Task item: Only the lines from the top of the following listing through the line with "judged again. -/" belong in your answer, exactly as written.

Records supplied:
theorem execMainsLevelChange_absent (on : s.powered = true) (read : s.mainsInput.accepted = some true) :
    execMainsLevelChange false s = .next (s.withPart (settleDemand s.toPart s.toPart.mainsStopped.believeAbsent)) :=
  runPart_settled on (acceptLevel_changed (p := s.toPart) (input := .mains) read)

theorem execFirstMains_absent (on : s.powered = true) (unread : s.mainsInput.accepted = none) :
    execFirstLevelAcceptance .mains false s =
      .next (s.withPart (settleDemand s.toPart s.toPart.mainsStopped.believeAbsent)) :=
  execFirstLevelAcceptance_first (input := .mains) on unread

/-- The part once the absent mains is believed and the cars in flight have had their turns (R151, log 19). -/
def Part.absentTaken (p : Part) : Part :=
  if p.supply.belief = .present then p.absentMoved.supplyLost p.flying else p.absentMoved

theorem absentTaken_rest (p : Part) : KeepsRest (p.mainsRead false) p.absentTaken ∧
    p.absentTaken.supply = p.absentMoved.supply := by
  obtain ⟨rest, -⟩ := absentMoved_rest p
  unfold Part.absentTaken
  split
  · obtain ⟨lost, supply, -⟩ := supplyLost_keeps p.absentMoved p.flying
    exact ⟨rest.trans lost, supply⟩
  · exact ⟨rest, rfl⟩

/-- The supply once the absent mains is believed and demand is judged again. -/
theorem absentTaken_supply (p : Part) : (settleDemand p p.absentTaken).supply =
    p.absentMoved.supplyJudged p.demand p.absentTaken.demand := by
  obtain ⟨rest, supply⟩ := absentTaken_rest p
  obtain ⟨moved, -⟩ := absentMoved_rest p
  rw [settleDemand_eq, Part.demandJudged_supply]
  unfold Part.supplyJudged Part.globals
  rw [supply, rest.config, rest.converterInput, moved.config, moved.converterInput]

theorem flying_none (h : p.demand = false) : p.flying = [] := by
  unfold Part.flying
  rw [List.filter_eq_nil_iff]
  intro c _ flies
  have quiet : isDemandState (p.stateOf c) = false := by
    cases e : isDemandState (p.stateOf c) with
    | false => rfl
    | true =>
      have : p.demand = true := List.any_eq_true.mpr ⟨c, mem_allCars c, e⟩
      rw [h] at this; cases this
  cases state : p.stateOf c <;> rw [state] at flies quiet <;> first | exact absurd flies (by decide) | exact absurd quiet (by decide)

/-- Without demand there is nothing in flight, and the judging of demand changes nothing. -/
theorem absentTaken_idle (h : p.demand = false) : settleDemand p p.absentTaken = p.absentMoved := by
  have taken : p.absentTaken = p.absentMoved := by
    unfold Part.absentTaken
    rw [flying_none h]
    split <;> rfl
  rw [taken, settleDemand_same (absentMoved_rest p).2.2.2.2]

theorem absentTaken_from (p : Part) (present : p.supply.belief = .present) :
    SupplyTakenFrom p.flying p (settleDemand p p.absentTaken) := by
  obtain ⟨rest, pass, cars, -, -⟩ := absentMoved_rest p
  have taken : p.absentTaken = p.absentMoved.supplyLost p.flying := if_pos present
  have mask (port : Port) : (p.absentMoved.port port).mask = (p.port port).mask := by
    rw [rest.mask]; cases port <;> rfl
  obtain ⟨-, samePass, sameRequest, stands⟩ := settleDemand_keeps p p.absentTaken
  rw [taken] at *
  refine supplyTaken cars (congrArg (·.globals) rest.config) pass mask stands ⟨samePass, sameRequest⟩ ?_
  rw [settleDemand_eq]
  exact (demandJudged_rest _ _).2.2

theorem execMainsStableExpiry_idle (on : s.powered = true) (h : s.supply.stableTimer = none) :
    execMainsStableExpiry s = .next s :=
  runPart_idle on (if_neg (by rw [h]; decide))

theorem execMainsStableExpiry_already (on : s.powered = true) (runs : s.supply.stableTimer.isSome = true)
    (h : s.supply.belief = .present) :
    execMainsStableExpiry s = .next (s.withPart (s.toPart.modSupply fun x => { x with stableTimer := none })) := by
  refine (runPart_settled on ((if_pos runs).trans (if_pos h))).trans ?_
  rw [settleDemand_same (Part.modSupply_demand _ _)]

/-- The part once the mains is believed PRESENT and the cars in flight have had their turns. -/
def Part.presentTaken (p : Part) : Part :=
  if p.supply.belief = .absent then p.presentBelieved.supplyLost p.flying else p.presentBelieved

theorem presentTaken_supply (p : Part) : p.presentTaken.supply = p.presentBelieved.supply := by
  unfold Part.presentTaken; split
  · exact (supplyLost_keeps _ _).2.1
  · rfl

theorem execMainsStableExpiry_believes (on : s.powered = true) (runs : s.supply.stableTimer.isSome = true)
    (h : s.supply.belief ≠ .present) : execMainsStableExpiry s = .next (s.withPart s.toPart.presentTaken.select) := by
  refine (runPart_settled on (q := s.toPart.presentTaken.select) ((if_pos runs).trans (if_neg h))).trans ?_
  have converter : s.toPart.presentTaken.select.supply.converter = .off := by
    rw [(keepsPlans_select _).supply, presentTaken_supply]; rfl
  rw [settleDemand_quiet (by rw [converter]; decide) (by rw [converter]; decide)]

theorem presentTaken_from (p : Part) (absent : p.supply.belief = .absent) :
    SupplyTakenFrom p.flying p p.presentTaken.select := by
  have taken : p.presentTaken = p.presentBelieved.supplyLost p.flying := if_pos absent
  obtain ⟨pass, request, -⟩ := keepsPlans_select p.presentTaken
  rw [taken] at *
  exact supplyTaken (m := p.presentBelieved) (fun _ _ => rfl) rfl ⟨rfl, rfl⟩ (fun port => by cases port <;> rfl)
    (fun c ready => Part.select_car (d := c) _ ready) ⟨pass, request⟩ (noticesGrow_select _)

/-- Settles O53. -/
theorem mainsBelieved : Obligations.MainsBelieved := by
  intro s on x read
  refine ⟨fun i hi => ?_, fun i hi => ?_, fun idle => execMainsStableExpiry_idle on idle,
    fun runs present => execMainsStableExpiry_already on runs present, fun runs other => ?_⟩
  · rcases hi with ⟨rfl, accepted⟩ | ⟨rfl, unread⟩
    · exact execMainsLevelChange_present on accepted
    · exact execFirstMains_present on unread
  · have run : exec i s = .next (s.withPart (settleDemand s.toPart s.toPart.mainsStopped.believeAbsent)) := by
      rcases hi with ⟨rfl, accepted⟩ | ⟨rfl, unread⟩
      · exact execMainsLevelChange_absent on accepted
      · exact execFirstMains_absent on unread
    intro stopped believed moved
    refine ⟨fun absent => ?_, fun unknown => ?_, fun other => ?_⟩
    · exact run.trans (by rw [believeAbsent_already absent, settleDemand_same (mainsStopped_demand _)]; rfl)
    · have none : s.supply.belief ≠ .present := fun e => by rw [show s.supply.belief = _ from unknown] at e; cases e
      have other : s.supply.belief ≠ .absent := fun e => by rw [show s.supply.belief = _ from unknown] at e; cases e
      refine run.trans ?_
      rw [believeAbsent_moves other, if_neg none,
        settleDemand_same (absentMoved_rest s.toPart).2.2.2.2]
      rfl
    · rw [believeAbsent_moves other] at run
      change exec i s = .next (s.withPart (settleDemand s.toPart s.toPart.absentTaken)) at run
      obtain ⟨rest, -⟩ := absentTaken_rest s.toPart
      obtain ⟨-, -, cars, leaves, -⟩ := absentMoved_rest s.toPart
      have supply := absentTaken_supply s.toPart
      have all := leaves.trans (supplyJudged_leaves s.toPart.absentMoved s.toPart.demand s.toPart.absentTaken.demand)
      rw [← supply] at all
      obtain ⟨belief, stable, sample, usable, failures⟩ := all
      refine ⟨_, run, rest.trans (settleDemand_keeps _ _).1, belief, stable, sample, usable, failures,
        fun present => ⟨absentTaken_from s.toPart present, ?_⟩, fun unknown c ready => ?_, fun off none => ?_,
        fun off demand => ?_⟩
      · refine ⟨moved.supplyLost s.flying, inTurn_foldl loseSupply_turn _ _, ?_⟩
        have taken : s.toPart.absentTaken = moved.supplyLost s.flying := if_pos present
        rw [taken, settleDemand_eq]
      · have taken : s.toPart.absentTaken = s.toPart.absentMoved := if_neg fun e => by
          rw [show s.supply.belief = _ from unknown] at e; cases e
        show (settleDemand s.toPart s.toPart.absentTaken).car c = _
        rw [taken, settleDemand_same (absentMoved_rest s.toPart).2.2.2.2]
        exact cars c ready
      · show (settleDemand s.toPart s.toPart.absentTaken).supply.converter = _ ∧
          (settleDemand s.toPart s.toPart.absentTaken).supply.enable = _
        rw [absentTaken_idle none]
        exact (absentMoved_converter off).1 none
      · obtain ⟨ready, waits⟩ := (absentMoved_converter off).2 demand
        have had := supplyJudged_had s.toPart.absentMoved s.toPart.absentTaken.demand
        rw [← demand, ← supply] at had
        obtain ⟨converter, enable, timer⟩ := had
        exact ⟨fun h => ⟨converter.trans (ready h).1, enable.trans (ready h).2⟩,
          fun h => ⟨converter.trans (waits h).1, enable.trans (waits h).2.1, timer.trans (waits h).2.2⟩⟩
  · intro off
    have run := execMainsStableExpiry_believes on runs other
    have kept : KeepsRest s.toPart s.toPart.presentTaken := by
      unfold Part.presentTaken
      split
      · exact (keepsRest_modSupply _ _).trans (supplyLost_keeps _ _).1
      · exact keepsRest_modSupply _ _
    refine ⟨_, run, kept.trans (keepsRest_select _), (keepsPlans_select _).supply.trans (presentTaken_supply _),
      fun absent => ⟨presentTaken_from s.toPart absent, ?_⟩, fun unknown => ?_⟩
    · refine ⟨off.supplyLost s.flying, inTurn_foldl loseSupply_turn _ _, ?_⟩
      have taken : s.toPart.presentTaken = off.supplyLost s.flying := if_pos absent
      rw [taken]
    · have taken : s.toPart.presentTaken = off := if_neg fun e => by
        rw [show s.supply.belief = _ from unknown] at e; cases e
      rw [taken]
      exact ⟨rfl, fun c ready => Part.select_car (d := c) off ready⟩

Response:
theorem execMainsLevelChange_absent (on : s.powered = true) (read : s.mainsInput.accepted = some true) :
    execMainsLevelChange false s = .next (s.withPart (settleDemand s.toPart s.toPart.mainsStopped.believeAbsent)) :=
  runPart_settled on (acceptLevel_changed (p := s.toPart) (input := .mains) read)

theorem execFirstMains_absent (on : s.powered = true) (unread : s.mainsInput.accepted = none) :
    execFirstLevelAcceptance .mains false s =
      .next (s.withPart (settleDemand s.toPart s.toPart.mainsStopped.believeAbsent)) :=
  execFirstLevelAcceptance_first (input := .mains) on unread

/-- The part once the absent mains is believed and the cars in flight have had their turns (R151, log 19). -/
def Part.absentTaken (p : Part) : Part :=
  if p.supply.belief = .present then p.absentMoved.supplyLost p.flying else p.absentMoved

theorem absentTaken_rest (p : Part) : KeepsRest (p.mainsRead false) p.absentTaken ∧
    p.absentTaken.supply = p.absentMoved.supply := by
  obtain ⟨rest, -⟩ := absentMoved_rest p
  unfold Part.absentTaken
  split
  · obtain ⟨lost, supply, -⟩ := supplyLost_keeps p.absentMoved p.flying
    exact ⟨rest.trans lost, supply⟩
  · exact ⟨rest, rfl⟩

/-- The supply once the absent mains is believed and demand is judged again. -/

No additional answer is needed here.